Many who applauded the rise of the center and the way Hardeman ran it and created a national magnet for other scholars are now watching as she navigates the path ahead. What they are applauding now is how open she is about her struggles, both professionally and personally.

“She’s exactly the kind of scientist we want, but not the kind of scientist that always thrives,” said Paris “AJ” Adkins-Jackson, an assistant professor of epidemiology and sociomedical sciences at the Mailman School of Public Health at Columbia University who studies the effect of structural racism on aging populations. “It’s through watching her in this struggle that I admire her most.”
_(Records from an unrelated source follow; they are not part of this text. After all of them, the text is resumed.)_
-- ==== Sys2Proof/Laws/PerInstr.lean ====
section
/-! SUPPORT. The per-instruction families of LAWS.json. *Opcode*: the word of an instruction carries the opcode that R75 gives its
row, on the port that R75 gives it. -/

namespace Sys2Proof.Laws.Opcode

/-- The encoder's word carries the opcode of the opcode map. -/
def Statement (i : Instr) : Prop := commandOpcode (encode i) = opcodeOf i

/-- The opcode field of a word made of an opcode and an operand. -/
theorem cmdOp_cmdWord (op : BitVec 8) (arg : Word32) : cmdOp (cmdWord op arg) = op := cmdOp_append op arg

theorem ringPut (x : Frame) : Statement (.ringPut x) := rfl
theorem ringPeek : Statement .ringPeek := cmdOp_cmdWord _ _
theorem ringGet : Statement .ringGet := cmdOp_cmdWord _ _
theorem ringInserttime : Statement .ringInserttime := cmdOp_cmdWord _ _
theorem ringClear : Statement .ringClear := cmdOp_cmdWord _ _
theorem ringSize : Statement .ringSize := cmdOp_cmdWord _ _
theorem ringEmpty : Statement .ringEmpty := cmdOp_cmdWord _ _
theorem ringFull : Statement .ringFull := cmdOp_cmdWord _ _
theorem ringAvailable : Statement .ringAvailable := cmdOp_cmdWord _ _
theorem ringFreeslots : Statement .ringFreeslots := cmdOp_cmdWord _ _
theorem ringHighwater : Statement .ringHighwater := cmdOp_cmdWord _ _
theorem ringPuts : Statement .ringPuts := cmdOp_cmdWord _ _
theorem ringGets : Statement .ringGets := cmdOp_cmdWord _ _
theorem ringOverflows : Statement .ringOverflows := cmdOp_cmdWord _ _
theorem ledSetpin : Statement .ledSetpin := cmdOp_cmdWord _ _
theorem ledOn : Statement .ledOn := cmdOp_cmdWord _ _
theorem ledOff : Statement .ledOff := cmdOp_cmdWord _ _
theorem ledToggle : Statement .ledToggle := cmdOp_cmdWord _ _
theorem ledBlink : Statement .ledBlink := cmdOp_cmdWord _ _
theorem ledPulse (x : Bool) : Statement (.ledPulse x) := cmdOp_cmdWord _ _
theorem ledRun : Statement .ledRun := cmdOp_cmdWord _ _
theorem ledGetstate : Statement .ledGetstate := cmdOp_cmdWord _ _
theorem ledSetshort (x : Word32) : Statement (.ledSetshort x) := cmdOp_cmdWord _ _
theorem ledSetlong (x : Word32) : Statement (.ledSetlong x) := cmdOp_cmdWord _ _
theorem ledSethalf (x : Word32) : Statement (.ledSethalf x) := cmdOp_cmdWord _ _
theorem swSetpin (x : Bool) : Statement (.swSetpin x) := cmdOp_cmdWord _ _
theorem swRun : Statement .swRun := cmdOp_cmdWord _ _
theorem swGetstate : Statement .swGetstate := cmdOp_cmdWord _ _
theorem swIspressed : Statement .swIspressed := cmdOp_cmdWord _ _
theorem swStatechanged : Statement .swStatechanged := cmdOp_cmdWord _ _
theorem swCurduration : Statement .swCurduration := cmdOp_cmdWord _ _
theorem swLastduration : Statement .swLastduration := cmdOp_cmdWord _ _
theorem swLastchangetime : Statement .swLastchangetime := cmdOp_cmdWord _ _
theorem swResetduration : Statement .swResetduration := cmdOp_cmdWord _ _
theorem swSetdebounce (x : Word32) : Statement (.swSetdebounce x) := cmdOp_cmdWord _ _

end Sys2Proof.Laws.Opcode
end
Hardeman is open about the fact she doesn’t know how best to continue this work. She’s now focused on resting, healing, and strategizing to ensure the future of the center. She insists it has to survive; too many Black people are still dying.

“Being able to do this work in the community that raised me felt, and feels, very important,” Hardeman said as she walked over a bridge across a section of the Mississippi River that flows slowly and steadily alongside downtown, stopping to marvel as a bald eagle soared overhead.

Hardeman recalled pushing her daughter in a stroller here, past the hulking mills that produced Pillsbury and Gold Medal flour a century ago when Minneapolis was the flour capital of the world. Those long-abandoned mills are now being converted into artist lofts and gleaming condominiums. It’s clear, on this historic stretch of a storied river and city, and in this historic moment, that everything changes. Hardeman is counting on it.

This is part of a series of articles exploring racism in health and medicine that is funded by a grant from the Commonwealth Fund.